Monday, April 21, 2008

Missing salmon, where have they gone?

There's no mystery in this year's salmon collapse. We killed our salmon many years ago, and we just failed to notice.

Why do others see a mystery? Because they weren't paying attention.

This year's salmon crash was inevitable, now that we've reduced our salmon portfolio to just a few stocks. Lacking a diverse portfolio, a bad year for one stock is a very bad year overall.

Think of this like a financial investment porfolio that consists of only one stock. If that company does well, you win. But if that company goes bankrupt, you lose. Who would be stupid enough to invest their life's savings in just one stock?

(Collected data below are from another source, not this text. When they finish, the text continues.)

-- ==== Sys2Proof/Decode.lean ====
section
/-! DEFINITION. Decoding and encoding of instruction words (spec/03_encoding_and_assembly.md R61 to R84). A word is
given as its unsigned value. Refusals carry names and the trap of Table 3.6; operand values (trap 0x03) and the pairing
rules (trap 0x04) are decided at issue (R73, R76). -/

namespace Sys2Proof

/-- Why words are not an instruction (Table 3.6). -/
inductive DecodeError
  /-- word kind 0b1111 -/
  | reservedWord
  /-- a P word or a further prefix after a prefix, a reserved TYPE, reserved prefix bits (R67, R69) -/
  | badPrefix
  /-- X head bits 7:0 or extension bits 63:32 not 0 (R63) -/
  | badExtension
  /-- an F word with an X-only opcode or an X head whose opcode has no X form (R68) -/
  | noSuchForm
  /-- R65, R71, R72 -/
  | unusedField
  /-- R82 -/
  | unassignedOpcode
  deriving DecidableEq, Repr

/-- The trap of a refusal (Table 3.6). -/
def DecodeError.trap : DecodeError → Nat
  | .unassignedOpcode => 0x02
  | _ => 0x01

/-- What words stand for. -/
inductive Decoded
  /-- one instruction of so many words, prefixes included -/
  | one (i : Instr) (words : Nat)
  /-- a P word; none for a half whose H opcode is unassigned (R73 rule 1) -/
  | pair (h0 h1 : Option Instr)
  /-- not an instruction; the opcode field where the word has one -/
  | bad (e : DecodeError) (opc : Nat)
  /-- further words are needed -/
  | short
  deriving DecidableEq, Repr

/-- The predicate fields of a word from its low bits: bit index, sense, operand (R62, R63). -/
def predOf (v : Nat) : Pred := ⟨Operand.ofField (v / 2 ^ 6 % 1024), bitOf v 5, v % 32⟩

/-- A word's predicate fields as a number: bit index in 4:0, sense in 5, operand in 15:6. -/
def predField (p : Pred) : Nat := p.src.toField * 2 ^ 6 + (if p.sense then 32 else 0) + p.bit

/-- R71, R72 for an F word whose opcode is unassigned: prefix fields that no instruction uses. -/
def prefixMisuse (opc : Nat) (rep : Option RepeatMod) (ext : Option ExtMod) : Bool :=
  (rep.isSome && decide (opc < 0x040)) ||
    (match ext with
     | some e => e.ls != 0 || e.tmo != 0 || e.col != 0 || e.xm != 0
     | none => false)

/-- The instruction of an opcode and its fields, or the refusal of Table 3.6 with the lowest code (R77). -/
def decodeFields (opc : Nat) (o : Operands) (words : Nat) : Decoded :=
  match mkInstr opc o with
  | none =>
    if o.form == .x then .bad .noSuchForm opc
    else if prefixMisuse opc o.rep o.ext then .bad .unusedField opc else .bad .unassignedOpcode opc
  | some i =>
    if (o.form == .f && xFormOf opc (i.sig.b != .zero) == .only) ||
       (o.form == .x && xFormOf opc (i.sig.b != .zero) == .no) then .bad .noSuchForm opc
    else if staticLegal i then .one i words
    else .bad .unusedField opc

/-- The fields of an F word (Table 3.2). -/
def fFields (rep : Option RepeatMod) (ext : Option ExtMod) (w : Nat) : Operands :=
  { form := .f, d := Operand.ofField (w / 2 ^ 43 % 1024), a := Operand.ofField (w / 2 ^ 33 % 1024)
    b := Operand.ofField (w / 2 ^ 23 % 1024), pred := predOf (w / 2 ^ 7 % 2 ^ 16), modBits := w % 128
    rep := rep, ext := ext }

/-- The fields of an X head and the immediate of its extension (Table 3.3). -/
def xFields (rep : Option RepeatMod) (ext : Option ExtMod) (w x : Nat) : Operands :=
  { form := .x, d := Operand.ofField (w / 2 ^ 41 % 1024), a := Operand.ofField (w / 2 ^ 31 % 1024)
    b := .imm (BitVec.ofNat 32 x), pred := predOf (w / 2 ^ 15 % 2 ^ 16), modBits := w / 2 ^ 8 % 128
    rep := rep, ext := ext }

/-- One H instruction (Table 3.4, R66); none when its H opcode is unassigned. A DA field that no position uses stands
in D, where a value other than 0 is refused (R65). -/
def decodeHalf (h : Nat) : Option Instr :=
  match hOpcodes[h / 2 ^ 24 % 128]? with
  | none => none
  | some opc =>
    let da : Operand := .reg (h / 2 ^ 16 % 256)
    let o : Operands :=
      { form := .h, d := .reg 0, a := .reg 0, b := Operand.ofField (h / 2 ^ 6 % 1024), pred := .always
        modBits := h % 64, rep := none, ext := none }
    match mkInstr opc o with
    | none => none
    | some i =>
      mkInstr opc { o with d := if i.sig.d == .zero && i.sig.a != .zero then .reg 0 else da
                           a := if i.sig.a == .zero then .reg 0 else da }

/-- The two halves of a P word (R64). -/
def decodePair (w : Nat) : Decoded := .pair (decodeHalf (w / 2 ^ 31 % 2 ^ 31)) (decodeHalf (w % 2 ^ 31))

/-- The words after the prefixes given; k is the number of prefix words. -/
def decodeBody (rep : Option RepeatMod) (ext : Option ExtMod) (k : Nat) : List Nat → Decoded
  | [] => .short
  | w :: ws =>
    if w / 2 ^ 63 % 2 == 0 then decodeFields (w / 2 ^ 53 % 1024) (fFields rep ext w) (k + 1)
    else if w / 2 ^ 62 % 2 == 0 then (if k == 0 then decodePair w else .bad .badPrefix 0)
    else if w / 2 ^ 61 % 2 == 0 then
      (if w % 256 != 0 then .bad .badExtension (w / 2 ^ 51 % 1024)
       else match ws with
        | [] => .short
        | x :: _ =>
          if x / 2 ^ 32 != 0 then .bad .badExtension (w / 2 ^ 51 % 1024)
          else decodeFields (w / 2 ^ 51 % 1024) (xFields rep ext w x) (k + 2))
    else if w / 2 ^ 60 % 2 == 0 then .bad .badPrefix 0
    else .bad .reservedWord 0

/-- TYPE of a prefix word (Table 3.5); none for another kind of word. -/
def prefixType (w : Nat) : Option Nat := if w / 2 ^ 60 == 14 then some (w / 2 ^ 56 % 16) else none

/-- The fields of a repeat prefix; none when a reserved bit is set. -/
def repeatFields (w : Nat) : Option RepeatMod :=
  if w % 2 ^ 41 == 0 then
    some ⟨w / 2 ^ 50 % 64 + 1, w / 2 ^ 47 % 8, w / 2 ^ 44 % 8, w / 2 ^ 41 % 8⟩
  else none

/-- The fields of an extended-modifier prefix; none when a reserved bit is set. -/
def extFields (w : Nat) : Option ExtMod :=
  if w / 2 ^ 32 % 2 ^ 24 == 0 then
    some ⟨w / 2 ^ 26 % 64, w / 2 ^ 21 % 32, w / 2 ^ 18 % 8, w % 2 ^ 18⟩
  else none

/-- Words after a repeat prefix (R69): an extended-modifier prefix may follow. -/
def decodeAfterRepeat (r : RepeatMod) : List Nat → Decoded
  | [] => .short
  | w :: ws =>
    if prefixType w == some 1 then
      (match extFields w with
       | some e => decodeBody (some r) (some e) 2 ws
       | none => .bad .badPrefix 0)
    else decodeBody (some r) none 1 (w :: ws)

/-- The instruction at the head of a list of words. -/
def decodeWords : List Nat → Decoded
  | [] => .short
  | w :: ws =>
    if prefixType w == some 0 then
      (match repeatFields w with
       | some r => decodeAfterRepeat r ws
       | none => .bad .badPrefix 0)
    else if prefixType w == some 1 then
      (match extFields w with
       | some e => decodeBody none (some e) 1 ws
       | none => .bad .badPrefix 0)
    else decodeBody none none 0 (w :: ws)

/-- An X head: the word after it is its extension, from which nothing is decoded (R63, R79). -/
def isXHead (w : Nat) : Bool := w / 2 ^ 61 == 6

/-- Register numbers modulo 8 (R170). -/
def banksOf (rs : List Nat) : List Nat := rs.map (· % 8)

/-- No element in common. -/
def disjoint (xs ys : List Nat) : Bool := xs.all (fun x => !ys.contains x)

/-- Rules 2 to 5 of R73 for two assigned halves. -/
def pairLegal (i j : Instr) : Bool :=
  opClass i.opcode != opClass j.opcode &&
  disjoint (banksOf i.regsRead) (banksOf j.regsRead) &&
  disjoint (banksOf i.regsWritten) (banksOf j.regsWritten) &&
  disjoint i.regsRead j.regsWritten && disjoint j.regsRead i.regsWritten

/-- Prefix words of an instruction, repeat prefix first (R67, R69). -/
def encodePrefixes (o : Operands) : List Nat :=
  (match o.rep with
   | some r => [14 * 2 ^ 60 + (r.count - 1) * 2 ^ 50 + r.sd * 2 ^ 47 + r.sa * 2 ^ 44 + r.sb * 2 ^ 41]
   | none => []) ++
  (match o.ext with
   | some e => [14 * 2 ^ 60 + 2 ^ 56 + e.ls * 2 ^ 26 + e.tmo * 2 ^ 21 + e.col * 2 ^ 18 + e.xm]
   | none => [])

/-- An F word (Table 3.2). -/
def encodeF (opc : Nat) (o : Operands) : Nat :=
  opc * 2 ^ 53 + o.d.toField * 2 ^ 43 + o.a.toField * 2 ^ 33 + o.b.toField * 2 ^ 23 + predField o.pred * 2 ^ 7 +
    o.modBits

/-- An X head (Table 3.3). -/
def encodeX (opc : Nat) (o : Operands) : Nat :=
  6 * 2 ^ 61 + opc * 2 ^ 51 + o.d.toField * 2 ^ 41 + o.a.toField * 2 ^ 31 + predField o.pred * 2 ^ 15 +
    o.modBits * 2 ^ 8

/-- Position of an opcode in Table 3.10. -/
def hopcOf (opc : Nat) : Nat := hOpcodes.idxOf opc

/-- An H instruction (Table 3.4): DA is the register of D, or of A where D is unused. -/
def encodeHalf (i : Instr) : Nat :=
  let o := i.operands
  hopcOf i.opcode * 2 ^ 24 + (if i.sig.d == .zero then o.a.toField else o.d.toField) * 2 ^ 16 + o.b.toField * 2 ^ 6 +
    o.modBits

/-- A P word of two H instructions (R64). -/
def encodePair (i j : Instr) : Nat := 2 * 2 ^ 62 + encodeHalf i * 2 ^ 31 + encodeHalf j

/-- The words of an instruction of an F or X form; an H form is encoded by encodePair. -/
def encode (i : Instr) : List Nat :=
  match i.isa? with
  | none => []
  | some (opc, o) =>
    match o.form with
    | .f => encodePrefixes o ++ [encodeF opc o]
    | .x => encodePrefixes o ++ [encodeX opc o, o.immNat]
    | .h => []

/-- The first n instruction words of a number, least significant first. -/
def wordsOfNat : Nat → Nat → List Nat
  | 0, _ => []
  | n + 1, w => w % 2 ^ 64 :: wordsOfNat n (w / 2 ^ 64)

/-- What the decoder reads from an instruction whose bits are w; the words above nbits are 0. A P word answers its
half 0 when it is legal as a whole. -/
def decodeTableWord (nbits w : Nat) : Option Instr :=
  match decodeWords (wordsOfNat 4 (w % 2 ^ nbits)) with
  | .one i _ => some i
  | .pair (some i) (some j) => if pairLegal i j && staticLegal i && staticLegal j then some i else none
  | _ => none

end Sys2Proof
end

But that's what we've done with salmon. After a century of salmon abuse, we've reduced the diversity of our salmon portfolio to just a few stocks. And diversity is important for salmon, it's the foundation of productivity. It's no surprise that we finally had a bad couple of years. It was bound to happen, since we failed to put a value on diveristy.


And for those naysayers who want to blame water withdrawals in the Sacramento River delta...

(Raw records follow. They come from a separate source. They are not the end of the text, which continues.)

/-- A warp: its place, what it runs, the tag of its launch (R337), deque entries reserved for its own finish (R333), its control
registers of warp scope (Table 1.3), its lanes, spill stack (R205),
fault page and records (R220 to R227), counts (R244, R300), folds that wait their turn (R251), and what its port keeps of it (R164, R183 to R185). -/
structure Warp where
  wid : Nat
  kind : WarpKind := .block
  die : Nat := 0
  core : Nat := 0
  port : Nat := 0
  ctx : Nat := 0
  launch : Nat := 0
  block : Option Nat := none
  index : Nat := 0
  blockIdx : Nat := 0
  lastBlk : Nat := 0
  nwarp : Nat := 1
  stage : Nat := 0
  nstage : Nat := 1
  role : Role := .g
  depth : Nat := 0
  tcb : Word := 0xFFFFFFFF
  frame : Nat := 0
  tag : Nat := 0
  reserved : Nat := 0
  args : List Word := []
  argc : Nat := 0
  image : Image := {}
  footprint : Nat := 32
  resident : Bool := true
  active : Bool := true
  placedAt : Nat := 0
  segment : Nat := 0
  part : BitVec 3 := 5
  rnd : BitVec 3 := 0
  axc : BitVec 2 := 0
  seed : Word := 0x2545F491
  sps : Word := 0x400
  dig : Dword := 0
  digh : Word := 0
  prioClass : Nat := 2
  prioLevel : Nat := 0
  lanes : List Lane := []
  spill : Cells 33 := []
  records : List Record := []
  seqNext : Nat := 0
  iss : Nat := 0
  prf : Nat := 0
  matL : Word := 0
  matC : Word := 0
  sites : List (Nat × Nat × Nat) := []
  folds : List Fold := []
  exitWait : Option ExitWait := none
  killed : Bool := false
  readySince : Nat := 0
  readyCycles : Nat := 0
  boosted : Bool := false
  loopPc : Nat := 0
  loopCount : Nat := 0
  demoted : Bool := false
  handlerFor : Option (Nat × Nat) := none
  deriving DecidableEq, Repr

/-- Block barrier state (Table 7.3). -/
structure Barrier where
  gen : Word := 0
  cnt : BitVec 11 := 0
  exp : BitVec 11 := 0
  opened : Bool := false
  deriving DecidableEq, Repr

/-- Hinge ring state (Table 15.9). -/
structure Ring where
  nslot : Nat := 0
  link : Nat := 0
  phase : BitVec 16 := 0
  deriving DecidableEq, Repr

/-- A matrix-to-vector queue (R315): entries of 64 words, oldest first, and reserved entries. -/
structure Mxq where
  entries : List (List Word) := []
  reserved : Nat := 0
  deriving DecidableEq, Repr

/-- Where a block stands (R434 to R438): on its core, being drained, flushed or saved, saved, or to start again from
entry. -/
inductive Residency
  | resident
  | draining (since : Nat)
  | flushing
  | saving
  | saved
  | restart
  deriving DecidableEq, Repr

/-- A block: its place, shared memory (R208), weight-buffer allocation (R305), queues, barriers, rings, issue count. A
task warp or handler warp has one of its own, without memory, for its switching (R434). -/
structure Block where
  bid : Nat
  kind : WarpKind := .block
  launch : Nat
  ctx : Nat
  die : Nat := 0
  core : Nat := 0
  index : Nat := 0
  nwarp : Nat := 1
  sharedSize : Nat := 0
  shared : Memory := []
  wbSize : Nat := 0
  wb : Memory := []
  holdsMxq : Bool := false
  mxqs : List Mxq := []
  barriers : List Barrier := []
  rings : List Ring := []
  nstage : Nat := 1
  issues : Nat := 0
  residency : Residency := .resident
  switchFor : Option Nat := none
  digests : List (Nat × Dword) := []
  imageBase : Nat := 0
  imageLen : Nat := 0
  deriving DecidableEq, Repr

/-- A launch record as read (Table 23.5). -/
structure LaunchRecord where
  code : Nat := 0
  cls : Nat := 0
  level : Nat := 0
  det : Bool := false
  idempotent : Bool := false
  replayable : Bool := false
  persistent : Bool := false
  list : Bool := false
  warps : Nat := 1
  nblk : Nat := 1
  regf : Nat := 0
  shmem : Nat := 0
  wbf : Nat := 0
  est : Nat := 0
  arg : Nat := 0
  argn : Nat := 0
  cscope : Nat := 0
  csv : Nat := 0
  csa : Nat := 0
  digest : Nat := 0
  rpt : Nat := 0
  reservedZero : Bool := true
  deriving DecidableEq, Repr

/-- What made a launch: a queue's record, a member of a list call, the picker for a kind of sample warp (R358), a band
request (R369). -/
inductive LaunchKind
  | queue (q index : Nat)
  | member (call k : Nat)
  | sample (probe : Bool)
  | recon (tag : Nat)
  deriving DecidableEq, Repr

/-- Where a launch stands. -/
inductive LaunchPhase
  | waiting | placing | started | complete
  deriving DecidableEq, Repr

/-- A launch (R162, R336, R458, R463). arrival is that of the TAIL write that covers it; rtCore is the core that its next
block of class RT was given (R431); entry holds v0 to v3 of the lanes of a sample warp (R358). -/
structure Launch where
  lid : Nat
  kind : LaunchKind
  ctx : Nat
  die : Nat
  lrec : LaunchRecord
  image : Image := {}
  args : List Word := []
  argc : Nat := 0
  tag : Nat := 0
  arrival : Nat := 0
  phase : LaunchPhase := .waiting
  nextBlock : Nat := 0
  serial : Bool := false
  digests : List (Nat × Dword) := []
  firstDigest : Nat := 0
  replayed : Bool := false
  rtCore : Option Nat := none
  entry : List (List Word) := []
  deriving DecidableEq, Repr

/-- A list call (R464, R465): its members' launches are numbered; statuses of the finished ones are kept. -/
structure ListCall where
  call : Nat
  queue : Nat
  ctx : Nat
  die : Nat
  lrec : LaunchRecord
  members : Nat
  statuses : List (Nat × Nat) := []
  arrival : Nat := 0
  deriving DecidableEq, Repr

/-- A copy or weight load in flight (R279 to R292): the descriptor's bytes, its slot, the destination lines released and
main-memory blocks written, and its first faulting byte with trap and address once it has bound what is written. -/
structure CopyOp where
  weights : Bool
  desc : List Byte
  slot : Nat
  seq : Nat
  base : Nat
  otherBase : Nat
  released : List LineKey := []
  written : List Nat := []
  cut : Option (Nat × Nat × Nat) := none
  remote : Bool := false
  deriving DecidableEq, Repr

/-- A matrix operation (R299 to R316): parameter block, ticket, rows pushed, and the source bytes it read at its start:
stored rows of A and its scales, column records of B and their scales. -/
structure MatrixOp where
  params : List Byte
  ticket : Word
  started : Bool := false
  rows : Nat := 0
  aRows : List (List Byte) := []
  aScales : List Byte := []
  bCols : List (List Byte) := []
  bScales : List Byte := []
  deriving DecidableEq, Repr

/-- A Combine Unit put (R401, R402). -/
structure PutOp where
  handle : Nat
  source : Nat
  expert : Nat
  width : Nat
  f16 : Bool
  landing : Option Nat := none
  deriving DecidableEq, Repr

/-- Kinds of engine operations. -/
inductive OpKind
  | copy (c : CopyOp)
  | matrix (m : MatrixOp)
  | clear (off len : Nat) (released : List LineKey)
  | forward (tile : Nat) (bytes : List Byte)
  | put (p : PutOp)
  deriving DecidableEq, Repr

/-- An on-die memory: a block's shared memory, a die's scratchpad, a block's weight-buffer allocation. -/
inductive Space
  | shared (bid : Nat)
  | spad (die : Nat)
  | weight (bid : Nat)
  deriving DecidableEq, Repr

/-- Bytes that an engine operation reads: an on-die memory, or none for main memory; first byte and number. -/
structure Source where
  space : Option Space
  first : Nat
  len : Nat
  deriving DecidableEq, Repr

/-- A source byte that an operation has read. -/
structure ReadByte where
  space : Option Space
  addr : Nat
  val : Byte
  deriving DecidableEq, Repr

/-- An engine operation: who issued it, its colour (R241), the registers under which it goes on (R31), its sources, what
it read of them before a later write (R239), the main-memory bytes another operation wrote after it (R243), whether it has
completed or faulted and awaits its fold or report (R251, R292), and the bytes it wrote by their place in its own order,
kept in a DET launch for the digest. -/
structure EngineOp where
  oid : Nat
  die : Nat
  core : Nat
  ctx : Nat
  wid : Nat
  block : Option Nat
  colour : Nat
  kind : OpKind
  old : OldRegs := {}
  sources : List Source := []
  early : List ReadByte := []
  lost : List Nat := []
  complete : Bool := false
  fault : Option (Nat × Nat) := none
  payload : List (Nat × Byte) := []
  deriving DecidableEq, Repr

/-- Who may own a line (R236, R400). -/
inductive Owner
  | op (oid : Nat)
  | slot (die slot : Nat)
  | unit (id : Nat)
  deriving DecidableEq, Repr

/-- A unit that a Sensor Port has received and that waits for lines of its slot or barrier (R236, R469): a number of its own,
its channel, PT at its first byte, and whether a check of it failed. -/
structure WaitingUnit where
  id : Nat
  die : Nat
  chan : Nat
  unit : SensorUnit
  pt : Nat
  bad : Bool
  deriving DecidableEq, Repr

/-- The owner of a line first, then those whose requests wait, in order (R236). -/
structure LineOwner where
  line : LineKey
  owners : List Owner
  deriving DecidableEq, Repr

/-- STATE of a Combine Unit slot (Table 18.5). -/
inductive SlotState
  | free | opened | closed | released
  deriving DecidableEq, Repr

/-- A Combine Unit slot (R394 to R408). Offsets are of the owner's window; base is the window's first byte. -/
structure CmbSlot where
  slot : Nat
  state : SlotState := .free
  seq : Nat := 0
  ctx : Nat := 0
  token : Nat := 0
  experts : List Nat := []
  gates : List Word := []
  width : Nat := 0
  ctl : Nat := 0
  group : Nat := 0
  base : Nat := 0
  out : Nat := 0
  stage : Nat := 0
  cwoff : Nat := 0
  cwval : Nat := 0
  arr : Nat := 0
  sub : Nat := 0
  late : Nat := 0
  deadline : Option Nat := none
  deriving DecidableEq, Repr

/-- A cached instruction word (R75): context, header address, PC. -/
structure CodeWord where
  ctx : Nat
  base : Nat
  pc : Nat
  word : Dword
  deriving DecidableEq, Repr

/-- A line in a texture and node cache (R240): the context that read it, its target and physical address in lines of 128
bytes, its bytes. -/
structure TexLine where
  ctx : Nat
  tgt : Nat
  line : Nat
  bytes : List Byte
  deriving DecidableEq, Repr

/-- A core: copy-slot sequence numbers (R279), lines in its scratchpad cache (R212), its instruction cache (R75), its
texture and node cache (R240), and by context the released tasks that it has pushed in this cycle, each with the index of
its entry, while they stand there (R332). -/
structure Core where
  copySeq : Cells 26 := []
  spadLines : List Nat := []
  icache : List CodeWord := []
  texLines : List TexLine := []
  released : List (Nat × List (Nat × Nat)) := []
  deriving DecidableEq, Repr

/-- A pick waiting in a pending warp: tile, position, target time (R353). -/
structure Pick where
  tile : Nat
  sx : Nat
  sy : Nat
  time : Nat
  deriving DecidableEq, Repr

/-- The pending warp of a kind (R356): its picks and the tick of the first. -/
structure Pending where
  picks : List Pick := []
  first : Nat := 0
  deriving DecidableEq, Repr

/-- A band slot of the Scan-Out Unit (R368, R369): request tag and band, the real time of its scan, acknowledgements, codes
by 16·TW·row + x. -/
structure BandSlot where
  opened : Bool := false
  tag : Word := 0
  band : Nat := 0
  due : Nat := 0
  acks : Nat := 0
  codes : Cells 30 := []
  deriving DecidableEq, Repr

This year's crash isn't just in California, things are bad in Oregon rivers too. So the crash can't just be caused by water diversion in California rivers. There is very clear evidence that ocean conditions played a major role in the salmon collapse. For a glimpse of the role of diversity in productivity, check out this description of how some Columbia salmon are doing fairly well, compared to others that are in trouble. Even now, we can see the value of diversity. But will we pay attention?

Will we begin to protect diversity and resilience, the foundations of salmon productivity? Or will we count noses and hope for the best?

Go ahead, put your retirement money in Enron stock.


Chrissy said...

We are having this same problem in BC. The salmon stocks are very low. Over fishing is now making an impact in a HUGE way.

Anonymous said...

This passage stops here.